__Your assignment__.
When a line in the listing contains the string "mayAccept", pick it out and copy it.

__Supplied records__.
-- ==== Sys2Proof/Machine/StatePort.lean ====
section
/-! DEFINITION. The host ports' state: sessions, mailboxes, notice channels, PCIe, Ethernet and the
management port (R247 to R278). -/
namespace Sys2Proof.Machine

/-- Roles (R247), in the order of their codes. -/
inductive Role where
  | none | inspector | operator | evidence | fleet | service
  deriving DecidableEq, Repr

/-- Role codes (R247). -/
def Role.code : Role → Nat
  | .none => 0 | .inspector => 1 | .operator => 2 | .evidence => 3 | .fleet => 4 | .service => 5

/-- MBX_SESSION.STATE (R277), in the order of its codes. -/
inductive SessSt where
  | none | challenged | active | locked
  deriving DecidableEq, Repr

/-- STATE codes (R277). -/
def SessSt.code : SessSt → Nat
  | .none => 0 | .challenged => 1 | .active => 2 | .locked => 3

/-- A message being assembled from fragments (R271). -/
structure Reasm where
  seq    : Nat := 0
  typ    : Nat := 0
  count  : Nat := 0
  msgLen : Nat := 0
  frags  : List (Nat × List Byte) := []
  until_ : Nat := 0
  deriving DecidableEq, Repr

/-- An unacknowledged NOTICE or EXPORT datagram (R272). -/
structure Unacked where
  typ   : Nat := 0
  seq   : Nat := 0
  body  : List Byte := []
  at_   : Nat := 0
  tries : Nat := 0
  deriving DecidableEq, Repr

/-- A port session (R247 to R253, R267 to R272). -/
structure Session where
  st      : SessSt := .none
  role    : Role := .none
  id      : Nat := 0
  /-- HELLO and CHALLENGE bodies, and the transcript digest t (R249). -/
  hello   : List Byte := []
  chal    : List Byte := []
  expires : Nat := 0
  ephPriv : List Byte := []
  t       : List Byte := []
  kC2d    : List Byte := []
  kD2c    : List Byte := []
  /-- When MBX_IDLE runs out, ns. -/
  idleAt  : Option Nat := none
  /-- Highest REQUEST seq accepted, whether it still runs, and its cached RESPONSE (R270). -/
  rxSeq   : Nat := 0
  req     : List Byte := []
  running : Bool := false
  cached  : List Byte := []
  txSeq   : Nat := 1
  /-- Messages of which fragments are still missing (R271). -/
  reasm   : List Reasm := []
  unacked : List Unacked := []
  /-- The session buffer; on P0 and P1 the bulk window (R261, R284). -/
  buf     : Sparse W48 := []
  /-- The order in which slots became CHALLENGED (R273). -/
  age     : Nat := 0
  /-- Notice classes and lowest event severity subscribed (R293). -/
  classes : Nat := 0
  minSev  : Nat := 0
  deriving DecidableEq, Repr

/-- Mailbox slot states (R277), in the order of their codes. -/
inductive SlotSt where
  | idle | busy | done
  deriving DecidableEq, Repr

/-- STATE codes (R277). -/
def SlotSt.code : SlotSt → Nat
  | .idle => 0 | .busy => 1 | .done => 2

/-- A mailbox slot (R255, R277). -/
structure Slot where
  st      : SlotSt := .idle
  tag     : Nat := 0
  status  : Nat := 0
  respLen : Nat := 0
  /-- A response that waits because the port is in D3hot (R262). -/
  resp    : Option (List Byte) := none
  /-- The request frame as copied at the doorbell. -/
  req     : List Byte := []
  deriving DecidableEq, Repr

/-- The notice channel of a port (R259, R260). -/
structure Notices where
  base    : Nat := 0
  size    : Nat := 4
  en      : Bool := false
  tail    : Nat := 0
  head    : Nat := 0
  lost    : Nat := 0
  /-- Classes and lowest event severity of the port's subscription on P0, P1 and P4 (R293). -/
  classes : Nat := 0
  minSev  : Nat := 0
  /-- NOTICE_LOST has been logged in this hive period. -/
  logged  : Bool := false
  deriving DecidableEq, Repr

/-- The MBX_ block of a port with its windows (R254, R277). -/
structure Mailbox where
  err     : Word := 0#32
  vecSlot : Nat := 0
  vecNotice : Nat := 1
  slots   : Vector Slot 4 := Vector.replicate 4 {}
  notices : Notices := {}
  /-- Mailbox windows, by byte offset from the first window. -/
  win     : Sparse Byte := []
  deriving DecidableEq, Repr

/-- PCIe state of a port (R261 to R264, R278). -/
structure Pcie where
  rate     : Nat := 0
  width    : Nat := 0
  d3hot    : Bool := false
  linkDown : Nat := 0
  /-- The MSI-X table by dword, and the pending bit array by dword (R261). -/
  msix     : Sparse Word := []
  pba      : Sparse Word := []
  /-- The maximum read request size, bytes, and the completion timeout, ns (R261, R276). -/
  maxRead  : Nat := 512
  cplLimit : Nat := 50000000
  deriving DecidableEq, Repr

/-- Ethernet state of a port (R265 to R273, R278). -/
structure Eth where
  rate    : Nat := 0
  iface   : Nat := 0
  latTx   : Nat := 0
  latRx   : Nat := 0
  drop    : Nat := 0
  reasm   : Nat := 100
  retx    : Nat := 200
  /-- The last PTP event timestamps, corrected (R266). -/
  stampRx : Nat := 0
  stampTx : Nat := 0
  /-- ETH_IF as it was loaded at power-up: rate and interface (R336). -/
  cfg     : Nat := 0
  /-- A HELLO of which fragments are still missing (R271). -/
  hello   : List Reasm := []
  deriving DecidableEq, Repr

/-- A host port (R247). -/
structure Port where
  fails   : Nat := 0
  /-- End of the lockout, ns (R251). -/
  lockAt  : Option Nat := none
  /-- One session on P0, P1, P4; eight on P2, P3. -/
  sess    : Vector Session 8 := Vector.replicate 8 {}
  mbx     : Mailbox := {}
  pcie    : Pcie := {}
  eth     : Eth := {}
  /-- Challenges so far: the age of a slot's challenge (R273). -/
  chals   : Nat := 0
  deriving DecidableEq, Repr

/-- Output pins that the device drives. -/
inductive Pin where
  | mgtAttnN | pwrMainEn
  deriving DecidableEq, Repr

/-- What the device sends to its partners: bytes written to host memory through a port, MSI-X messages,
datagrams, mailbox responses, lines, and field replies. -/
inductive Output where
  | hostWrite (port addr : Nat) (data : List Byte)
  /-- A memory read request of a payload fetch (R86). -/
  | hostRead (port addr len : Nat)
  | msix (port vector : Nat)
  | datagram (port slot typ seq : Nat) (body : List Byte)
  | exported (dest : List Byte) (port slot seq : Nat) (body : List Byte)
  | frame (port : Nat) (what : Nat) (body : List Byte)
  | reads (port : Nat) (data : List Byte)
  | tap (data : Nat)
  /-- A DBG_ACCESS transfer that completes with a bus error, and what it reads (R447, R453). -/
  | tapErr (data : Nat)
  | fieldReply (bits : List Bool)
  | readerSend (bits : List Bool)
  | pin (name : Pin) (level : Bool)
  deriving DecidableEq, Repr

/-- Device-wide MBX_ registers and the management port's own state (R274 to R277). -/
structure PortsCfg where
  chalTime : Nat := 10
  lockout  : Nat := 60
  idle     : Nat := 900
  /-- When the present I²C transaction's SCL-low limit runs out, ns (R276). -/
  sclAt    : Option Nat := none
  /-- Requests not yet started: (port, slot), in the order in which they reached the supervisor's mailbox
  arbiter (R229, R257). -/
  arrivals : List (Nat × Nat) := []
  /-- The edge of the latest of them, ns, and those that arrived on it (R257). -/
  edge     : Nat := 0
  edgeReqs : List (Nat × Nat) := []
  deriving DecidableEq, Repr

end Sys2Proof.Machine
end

--

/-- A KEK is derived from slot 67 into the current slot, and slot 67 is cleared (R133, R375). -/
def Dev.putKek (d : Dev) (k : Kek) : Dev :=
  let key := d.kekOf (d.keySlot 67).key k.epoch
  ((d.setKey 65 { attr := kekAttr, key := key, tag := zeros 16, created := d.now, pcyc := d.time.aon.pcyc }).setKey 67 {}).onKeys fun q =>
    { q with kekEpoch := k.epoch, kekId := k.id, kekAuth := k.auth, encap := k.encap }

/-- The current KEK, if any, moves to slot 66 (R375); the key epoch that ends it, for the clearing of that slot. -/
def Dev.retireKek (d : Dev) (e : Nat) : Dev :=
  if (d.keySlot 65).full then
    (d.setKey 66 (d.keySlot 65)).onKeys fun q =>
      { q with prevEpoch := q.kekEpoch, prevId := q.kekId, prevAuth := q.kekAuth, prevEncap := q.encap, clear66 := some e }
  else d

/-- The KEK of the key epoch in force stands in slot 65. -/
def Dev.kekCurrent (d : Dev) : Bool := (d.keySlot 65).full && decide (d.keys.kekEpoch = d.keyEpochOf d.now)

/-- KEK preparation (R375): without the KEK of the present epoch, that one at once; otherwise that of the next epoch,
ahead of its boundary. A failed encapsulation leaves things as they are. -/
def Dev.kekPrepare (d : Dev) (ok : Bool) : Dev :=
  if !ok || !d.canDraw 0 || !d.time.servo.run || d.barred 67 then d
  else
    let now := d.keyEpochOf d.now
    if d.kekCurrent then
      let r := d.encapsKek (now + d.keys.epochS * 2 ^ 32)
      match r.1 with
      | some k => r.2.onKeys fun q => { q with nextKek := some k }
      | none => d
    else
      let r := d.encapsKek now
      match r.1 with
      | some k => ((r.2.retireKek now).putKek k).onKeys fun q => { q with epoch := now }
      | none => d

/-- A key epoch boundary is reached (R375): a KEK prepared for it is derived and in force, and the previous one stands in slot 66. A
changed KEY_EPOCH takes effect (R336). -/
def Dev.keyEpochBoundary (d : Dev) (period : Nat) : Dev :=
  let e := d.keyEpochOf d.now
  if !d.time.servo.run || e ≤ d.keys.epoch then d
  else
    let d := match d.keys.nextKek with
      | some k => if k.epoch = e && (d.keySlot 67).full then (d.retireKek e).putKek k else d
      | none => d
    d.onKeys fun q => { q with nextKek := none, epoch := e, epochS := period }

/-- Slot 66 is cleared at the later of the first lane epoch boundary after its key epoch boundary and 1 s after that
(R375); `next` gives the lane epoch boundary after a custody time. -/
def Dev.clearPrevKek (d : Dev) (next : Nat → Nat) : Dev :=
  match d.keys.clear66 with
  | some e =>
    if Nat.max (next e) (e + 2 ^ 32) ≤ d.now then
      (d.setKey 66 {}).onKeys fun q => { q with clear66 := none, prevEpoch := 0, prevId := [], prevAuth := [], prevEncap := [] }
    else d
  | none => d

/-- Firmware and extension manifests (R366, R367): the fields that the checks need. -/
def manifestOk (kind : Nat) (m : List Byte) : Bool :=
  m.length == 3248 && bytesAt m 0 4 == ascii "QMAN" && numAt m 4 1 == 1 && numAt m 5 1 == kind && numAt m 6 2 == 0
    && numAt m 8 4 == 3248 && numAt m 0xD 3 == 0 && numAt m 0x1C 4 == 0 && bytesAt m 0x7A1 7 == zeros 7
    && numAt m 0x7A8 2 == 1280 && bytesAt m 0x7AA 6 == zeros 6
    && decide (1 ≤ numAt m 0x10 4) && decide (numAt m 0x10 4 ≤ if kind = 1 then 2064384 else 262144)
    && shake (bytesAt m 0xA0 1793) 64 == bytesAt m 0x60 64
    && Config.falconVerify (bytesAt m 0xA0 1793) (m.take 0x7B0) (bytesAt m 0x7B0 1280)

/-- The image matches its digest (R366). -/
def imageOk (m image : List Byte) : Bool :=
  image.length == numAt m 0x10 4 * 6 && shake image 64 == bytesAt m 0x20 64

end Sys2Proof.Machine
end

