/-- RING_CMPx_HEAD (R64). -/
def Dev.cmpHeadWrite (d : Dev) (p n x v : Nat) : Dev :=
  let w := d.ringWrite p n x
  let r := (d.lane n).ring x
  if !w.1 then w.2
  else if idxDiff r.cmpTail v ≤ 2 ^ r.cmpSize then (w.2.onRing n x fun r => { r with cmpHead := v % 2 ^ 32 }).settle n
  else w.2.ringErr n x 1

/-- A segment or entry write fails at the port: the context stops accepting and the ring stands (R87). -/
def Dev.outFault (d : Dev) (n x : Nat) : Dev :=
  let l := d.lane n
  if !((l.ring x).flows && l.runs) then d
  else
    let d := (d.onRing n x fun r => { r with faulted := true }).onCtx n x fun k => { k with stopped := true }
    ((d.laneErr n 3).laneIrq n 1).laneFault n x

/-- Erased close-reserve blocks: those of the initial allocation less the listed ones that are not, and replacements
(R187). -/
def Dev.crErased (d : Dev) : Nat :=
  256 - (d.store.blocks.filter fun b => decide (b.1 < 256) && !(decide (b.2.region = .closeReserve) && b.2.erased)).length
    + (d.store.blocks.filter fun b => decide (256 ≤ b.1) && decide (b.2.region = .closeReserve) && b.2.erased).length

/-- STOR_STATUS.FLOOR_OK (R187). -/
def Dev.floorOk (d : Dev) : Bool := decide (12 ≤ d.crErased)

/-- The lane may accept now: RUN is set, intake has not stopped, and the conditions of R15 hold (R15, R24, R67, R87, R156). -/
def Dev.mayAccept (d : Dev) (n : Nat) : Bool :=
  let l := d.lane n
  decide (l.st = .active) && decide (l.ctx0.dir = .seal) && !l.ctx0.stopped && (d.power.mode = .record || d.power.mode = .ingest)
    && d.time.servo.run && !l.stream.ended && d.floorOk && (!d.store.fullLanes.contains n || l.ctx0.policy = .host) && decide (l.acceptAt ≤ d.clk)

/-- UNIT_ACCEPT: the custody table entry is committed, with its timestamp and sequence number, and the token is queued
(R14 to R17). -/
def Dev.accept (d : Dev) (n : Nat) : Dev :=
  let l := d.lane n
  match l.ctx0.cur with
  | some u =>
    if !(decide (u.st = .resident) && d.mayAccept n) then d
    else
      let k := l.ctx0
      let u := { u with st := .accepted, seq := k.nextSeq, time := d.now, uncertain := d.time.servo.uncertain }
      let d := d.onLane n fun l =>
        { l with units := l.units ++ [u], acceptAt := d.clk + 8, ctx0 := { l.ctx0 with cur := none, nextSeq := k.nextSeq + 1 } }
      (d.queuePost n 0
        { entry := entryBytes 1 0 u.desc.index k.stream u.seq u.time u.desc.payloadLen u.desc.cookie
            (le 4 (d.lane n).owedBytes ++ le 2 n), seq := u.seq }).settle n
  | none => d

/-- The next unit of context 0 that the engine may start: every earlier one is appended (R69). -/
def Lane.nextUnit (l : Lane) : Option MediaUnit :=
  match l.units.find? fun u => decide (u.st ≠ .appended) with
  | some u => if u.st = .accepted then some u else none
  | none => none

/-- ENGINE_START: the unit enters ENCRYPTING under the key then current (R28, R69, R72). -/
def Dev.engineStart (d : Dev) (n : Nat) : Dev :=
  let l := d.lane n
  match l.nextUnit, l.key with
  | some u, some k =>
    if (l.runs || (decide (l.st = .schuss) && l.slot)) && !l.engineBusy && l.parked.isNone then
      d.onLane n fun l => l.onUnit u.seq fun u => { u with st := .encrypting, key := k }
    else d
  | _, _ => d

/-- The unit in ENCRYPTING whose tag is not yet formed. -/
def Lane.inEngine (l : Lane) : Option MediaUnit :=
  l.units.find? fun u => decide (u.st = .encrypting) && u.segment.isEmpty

---

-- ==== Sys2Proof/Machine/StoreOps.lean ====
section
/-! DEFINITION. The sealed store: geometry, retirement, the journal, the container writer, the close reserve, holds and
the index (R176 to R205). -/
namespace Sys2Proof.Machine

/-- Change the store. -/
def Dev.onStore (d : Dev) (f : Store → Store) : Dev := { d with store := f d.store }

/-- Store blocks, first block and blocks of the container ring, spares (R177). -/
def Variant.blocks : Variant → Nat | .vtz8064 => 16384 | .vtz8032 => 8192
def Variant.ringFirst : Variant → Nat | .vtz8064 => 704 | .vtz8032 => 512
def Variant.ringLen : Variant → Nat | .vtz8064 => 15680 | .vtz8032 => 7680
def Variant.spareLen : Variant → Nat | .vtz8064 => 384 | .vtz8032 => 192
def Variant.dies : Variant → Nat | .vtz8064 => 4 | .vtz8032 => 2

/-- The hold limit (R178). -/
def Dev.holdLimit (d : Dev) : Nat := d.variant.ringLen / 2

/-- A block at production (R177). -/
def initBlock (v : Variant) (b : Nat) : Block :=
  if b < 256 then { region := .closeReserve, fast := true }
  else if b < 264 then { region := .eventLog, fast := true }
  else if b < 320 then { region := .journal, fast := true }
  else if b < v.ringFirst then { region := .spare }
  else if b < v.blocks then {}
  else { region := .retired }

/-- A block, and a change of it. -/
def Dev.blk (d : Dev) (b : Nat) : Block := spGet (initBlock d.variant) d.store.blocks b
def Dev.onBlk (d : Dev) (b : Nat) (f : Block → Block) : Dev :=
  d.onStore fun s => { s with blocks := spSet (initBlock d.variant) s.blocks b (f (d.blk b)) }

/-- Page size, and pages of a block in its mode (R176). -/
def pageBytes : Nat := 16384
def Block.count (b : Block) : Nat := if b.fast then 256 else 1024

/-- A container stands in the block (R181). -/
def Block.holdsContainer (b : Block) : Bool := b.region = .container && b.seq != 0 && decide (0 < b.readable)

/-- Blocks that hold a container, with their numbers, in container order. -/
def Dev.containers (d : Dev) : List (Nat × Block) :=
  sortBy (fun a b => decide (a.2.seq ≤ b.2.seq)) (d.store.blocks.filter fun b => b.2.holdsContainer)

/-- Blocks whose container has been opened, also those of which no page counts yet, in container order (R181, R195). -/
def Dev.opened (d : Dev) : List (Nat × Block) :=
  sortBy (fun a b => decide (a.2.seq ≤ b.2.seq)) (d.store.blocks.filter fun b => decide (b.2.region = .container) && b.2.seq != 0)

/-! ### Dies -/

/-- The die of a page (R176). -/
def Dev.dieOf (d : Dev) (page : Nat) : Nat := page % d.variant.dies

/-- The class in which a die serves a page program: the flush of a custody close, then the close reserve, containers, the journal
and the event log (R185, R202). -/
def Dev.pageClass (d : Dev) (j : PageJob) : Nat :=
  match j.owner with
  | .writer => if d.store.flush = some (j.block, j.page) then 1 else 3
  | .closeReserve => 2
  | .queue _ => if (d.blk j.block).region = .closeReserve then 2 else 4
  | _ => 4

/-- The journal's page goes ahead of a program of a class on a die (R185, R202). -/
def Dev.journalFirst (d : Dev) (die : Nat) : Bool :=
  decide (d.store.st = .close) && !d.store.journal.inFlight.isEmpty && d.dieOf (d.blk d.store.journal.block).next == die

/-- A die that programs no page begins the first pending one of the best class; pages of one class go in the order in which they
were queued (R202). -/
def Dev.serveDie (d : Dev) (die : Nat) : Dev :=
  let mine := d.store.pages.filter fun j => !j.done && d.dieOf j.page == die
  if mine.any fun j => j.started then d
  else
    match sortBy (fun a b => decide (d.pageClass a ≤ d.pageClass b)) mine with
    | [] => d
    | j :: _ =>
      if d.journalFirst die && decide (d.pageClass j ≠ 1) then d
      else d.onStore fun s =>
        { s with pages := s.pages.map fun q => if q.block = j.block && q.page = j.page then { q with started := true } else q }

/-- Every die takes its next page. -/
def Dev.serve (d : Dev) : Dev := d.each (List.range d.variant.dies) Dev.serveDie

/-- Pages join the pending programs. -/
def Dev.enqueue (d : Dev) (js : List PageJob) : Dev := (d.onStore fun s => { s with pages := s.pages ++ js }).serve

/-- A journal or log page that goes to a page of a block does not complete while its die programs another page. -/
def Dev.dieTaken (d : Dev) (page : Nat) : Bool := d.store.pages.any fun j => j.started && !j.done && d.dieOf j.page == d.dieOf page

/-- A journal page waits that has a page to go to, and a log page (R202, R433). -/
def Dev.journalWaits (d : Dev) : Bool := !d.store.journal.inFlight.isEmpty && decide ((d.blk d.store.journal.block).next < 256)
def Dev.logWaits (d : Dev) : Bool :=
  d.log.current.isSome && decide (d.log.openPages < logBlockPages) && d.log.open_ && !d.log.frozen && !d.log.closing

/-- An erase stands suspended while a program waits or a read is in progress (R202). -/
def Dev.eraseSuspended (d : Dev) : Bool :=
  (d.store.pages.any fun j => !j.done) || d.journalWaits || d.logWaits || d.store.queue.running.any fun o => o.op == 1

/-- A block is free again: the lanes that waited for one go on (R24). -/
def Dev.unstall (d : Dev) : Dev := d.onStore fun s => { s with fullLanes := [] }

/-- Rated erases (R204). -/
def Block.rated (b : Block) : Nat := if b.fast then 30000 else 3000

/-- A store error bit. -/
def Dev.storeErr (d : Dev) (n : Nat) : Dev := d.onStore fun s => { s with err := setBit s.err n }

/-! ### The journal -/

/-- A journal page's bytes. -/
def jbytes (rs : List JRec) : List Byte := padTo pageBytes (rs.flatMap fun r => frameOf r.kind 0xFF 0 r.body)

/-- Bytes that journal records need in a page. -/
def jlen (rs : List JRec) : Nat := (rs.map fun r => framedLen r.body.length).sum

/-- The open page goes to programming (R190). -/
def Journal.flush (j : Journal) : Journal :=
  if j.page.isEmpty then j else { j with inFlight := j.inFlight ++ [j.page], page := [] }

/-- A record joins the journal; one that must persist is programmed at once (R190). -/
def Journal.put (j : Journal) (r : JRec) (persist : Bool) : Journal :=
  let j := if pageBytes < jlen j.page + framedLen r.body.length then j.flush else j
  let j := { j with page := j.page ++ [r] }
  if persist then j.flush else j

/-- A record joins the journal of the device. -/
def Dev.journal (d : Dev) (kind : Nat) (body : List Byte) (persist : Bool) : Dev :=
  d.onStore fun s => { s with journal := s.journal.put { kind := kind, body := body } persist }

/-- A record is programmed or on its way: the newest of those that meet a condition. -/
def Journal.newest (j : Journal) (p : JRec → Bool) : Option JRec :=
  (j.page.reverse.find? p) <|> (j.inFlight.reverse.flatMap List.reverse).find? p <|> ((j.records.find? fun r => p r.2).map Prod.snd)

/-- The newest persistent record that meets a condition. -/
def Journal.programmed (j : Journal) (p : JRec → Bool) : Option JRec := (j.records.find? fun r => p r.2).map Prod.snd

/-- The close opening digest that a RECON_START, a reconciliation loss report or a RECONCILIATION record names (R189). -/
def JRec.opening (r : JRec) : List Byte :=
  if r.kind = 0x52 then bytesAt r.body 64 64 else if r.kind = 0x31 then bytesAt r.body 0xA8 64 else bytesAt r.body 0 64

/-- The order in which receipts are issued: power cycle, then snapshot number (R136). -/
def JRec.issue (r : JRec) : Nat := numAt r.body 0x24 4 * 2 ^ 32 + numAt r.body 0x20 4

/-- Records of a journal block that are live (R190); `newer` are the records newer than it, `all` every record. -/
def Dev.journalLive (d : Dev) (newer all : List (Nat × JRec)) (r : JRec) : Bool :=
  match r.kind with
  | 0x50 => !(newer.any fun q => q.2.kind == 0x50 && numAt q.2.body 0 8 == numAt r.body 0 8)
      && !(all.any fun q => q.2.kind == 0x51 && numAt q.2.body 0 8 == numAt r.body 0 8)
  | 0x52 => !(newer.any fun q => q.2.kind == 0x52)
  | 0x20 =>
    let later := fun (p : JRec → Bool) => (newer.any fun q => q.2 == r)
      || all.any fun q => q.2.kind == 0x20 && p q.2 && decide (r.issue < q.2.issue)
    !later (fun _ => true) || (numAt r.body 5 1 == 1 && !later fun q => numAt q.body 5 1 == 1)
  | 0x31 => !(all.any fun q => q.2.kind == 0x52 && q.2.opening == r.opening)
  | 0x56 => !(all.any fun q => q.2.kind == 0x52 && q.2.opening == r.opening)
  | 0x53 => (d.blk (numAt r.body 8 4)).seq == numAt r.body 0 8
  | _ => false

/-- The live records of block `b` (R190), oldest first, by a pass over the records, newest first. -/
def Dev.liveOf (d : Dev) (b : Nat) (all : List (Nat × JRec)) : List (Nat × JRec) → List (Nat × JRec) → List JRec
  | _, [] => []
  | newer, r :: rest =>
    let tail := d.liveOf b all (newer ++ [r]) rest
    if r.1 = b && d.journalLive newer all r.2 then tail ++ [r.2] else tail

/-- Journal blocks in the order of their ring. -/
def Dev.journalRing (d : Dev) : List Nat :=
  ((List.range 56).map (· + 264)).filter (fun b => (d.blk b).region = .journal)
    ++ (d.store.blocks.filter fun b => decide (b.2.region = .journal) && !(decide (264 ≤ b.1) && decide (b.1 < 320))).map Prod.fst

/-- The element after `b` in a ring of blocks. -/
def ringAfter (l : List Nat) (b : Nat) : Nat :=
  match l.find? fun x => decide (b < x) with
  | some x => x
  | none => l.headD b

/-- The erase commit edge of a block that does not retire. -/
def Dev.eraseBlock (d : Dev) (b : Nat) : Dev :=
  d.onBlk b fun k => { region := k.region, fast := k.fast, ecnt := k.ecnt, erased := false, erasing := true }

__Problem solution__.
def Dev.mayAccept (d : Dev) (n : Nat) : Bool :=
    if !(decide (u.st = .resident) && d.mayAccept n) then d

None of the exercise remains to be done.